Assuming the average declared above, a cache hit will result in 1 disk read and a cache miss will result in 12 disk reads and 1 write. If – for ease of math – we treat a write equal to a read, you only need a 16.7% Cache hit rate for it to perform better. That isn’t even taking in to considering CPU usage reduction, better disk cache performance, etc.
How you handle cache invalidation is dependent on your situation. It could be as simple as clearing it every ‘x’ period, as straight forward ignoring the cache record if it is older than ‘y’ time or as complex as individually invalidating records based on when the appropriate records in CUSTOMERS or PRODUCTS change.
What has been implemented here is a cache that is available not only in the current session, but to any program running or that will be run in the account(s) that have access to this cache file.
Improving the above
Okay, so you have a more intensive system than the above and you have determined caching can help you out. The problem is, even with the caching it still doesn’t meet your requirements and disk has been determined to be the biggest bottleneck.

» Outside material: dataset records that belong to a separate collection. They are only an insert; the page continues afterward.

-- ==== Sys2Proof/Laws/PerInstr.lean ====
section
/-! SUPPORT. A family of statements made per instruction: the word of a command selects exactly one row of the opcode map. -/

namespace Sys2Proof.Laws.SelectsOneRow

open Sys2Proof

/-- The word of the command selects exactly one row of the opcode map (R94). -/
def Statement (i : Instr) : Prop :=
  (opcodeTable.filter (fun row => decide (encode i &&& row.mask = row.pattern))).length = 1

theorem fecSize : Statement .fecSize := by unfold Statement; decide

theorem fecEncode : Statement .fecEncode := by unfold Statement; decide

theorem escCount : Statement .escCount := by unfold Statement; decide

theorem escEscape : Statement .escEscape := by unfold Statement; decide

theorem txStart : Statement .txStart := by unfold Statement; decide

theorem txPump : Statement .txPump := by unfold Statement; decide

theorem txCancel : Statement .txCancel := by unfold Statement; decide

/-- The low byte of TONE's word is its opcode. -/
theorem encode_tone_opcode (n : Nat) : encode (.tone n) &&& 0x000000FF = 0x00000013 := by
  apply BitVec.eq_of_toNat_eq
  simp only [encode, Instr.immediate, Instr.opcode, BitVec.toNat_and, BitVec.toNat_append]
  have h : (0x000000FF : Word).toNat = 2 ^ 8 - 1 := rfl
  rw [h, Nat.and_two_pow_sub_one_eq_mod, Nat.shiftLeft_eq, Nat.or_comm, ← Nat.shiftLeft_eq]
  rw [Nat.or_mod_two_pow]
  simp [Nat.shiftLeft_eq]

/-- A word whose low byte is TONE's opcode selects TONE's row and no other. -/
theorem selects_tone_only {w : Word} (h : w &&& 255#32 = 19#32) :
    (opcodeTable.filter (fun row => decide (w &&& row.mask = row.pattern))).length = 1 := by
  have all : w &&& 4294967295#32 = w := BitVec.and_allOnes
  have ne : ∀ k : Word, k &&& 255#32 ≠ 19#32 → ¬ w = k := fun k hk e => hk (e ▸ h)
  simp [opcodeTable, all, h, ne 1#32 (by decide), ne 2#32 (by decide), ne 3#32 (by decide),
    ne 4#32 (by decide), ne 16#32 (by decide), ne 17#32 (by decide), ne 18#32 (by decide), ne 32#32 (by decide),
    ne 127#32 (by decide)]

theorem tone (n : Nat) : Statement (.tone n) := selects_tone_only (encode_tone_opcode n)

theorem orbFlush : Statement .orbFlush := by unfold Statement; decide

theorem reset : Statement .reset := by unfold Statement; decide

end Sys2Proof.Laws.SelectsOneRow
end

You have 2 next steps that can be implemented easily.
The Disk Approach
Simple drop in a shiny new SSD drive or a WD Raptor and move the cache files over there. No need to back them up, mirror them or anything else as caching files are temporary data. As long as your system is setup to recreate them if missing on start-up and treat it as a cache miss if unavailable during operation, you are all set.
The benefit here is faster disk access as well as moving the activity off on to another device/bus.
The RAM approach
Instead of adding new hardware, perhaps you’d prefer to spare 64MB of RAM to the cause. In this case, you would simply create a RAM Drive and move the cache files there. You have now essentially created a RAM based key-value store to use as your heart desires.
For an example of what type of improvements this can have, I took the DOSAC test I previously created and ran it twice. Once with the file on traditional disk and once with the file on RAM Disk. The system stats are identical to last time I ran the test, except it was on Fedora (it comes with multiple 16MB RAM disks pre-configured).
That’s right: Massive improvements, as expected (excuse the display text bug).
So, keep this in mind. U2 Databases give you some great flexibility in how you implement your software. Knowing the options available is crucial to being able to get the best results.
As the saying goes, measure twice, cut once. Work out what your performance bottlenecks are then determine the best solution. Some times it is better hardware, sometimes it is code clean up. Sometimes… it might just call for caching.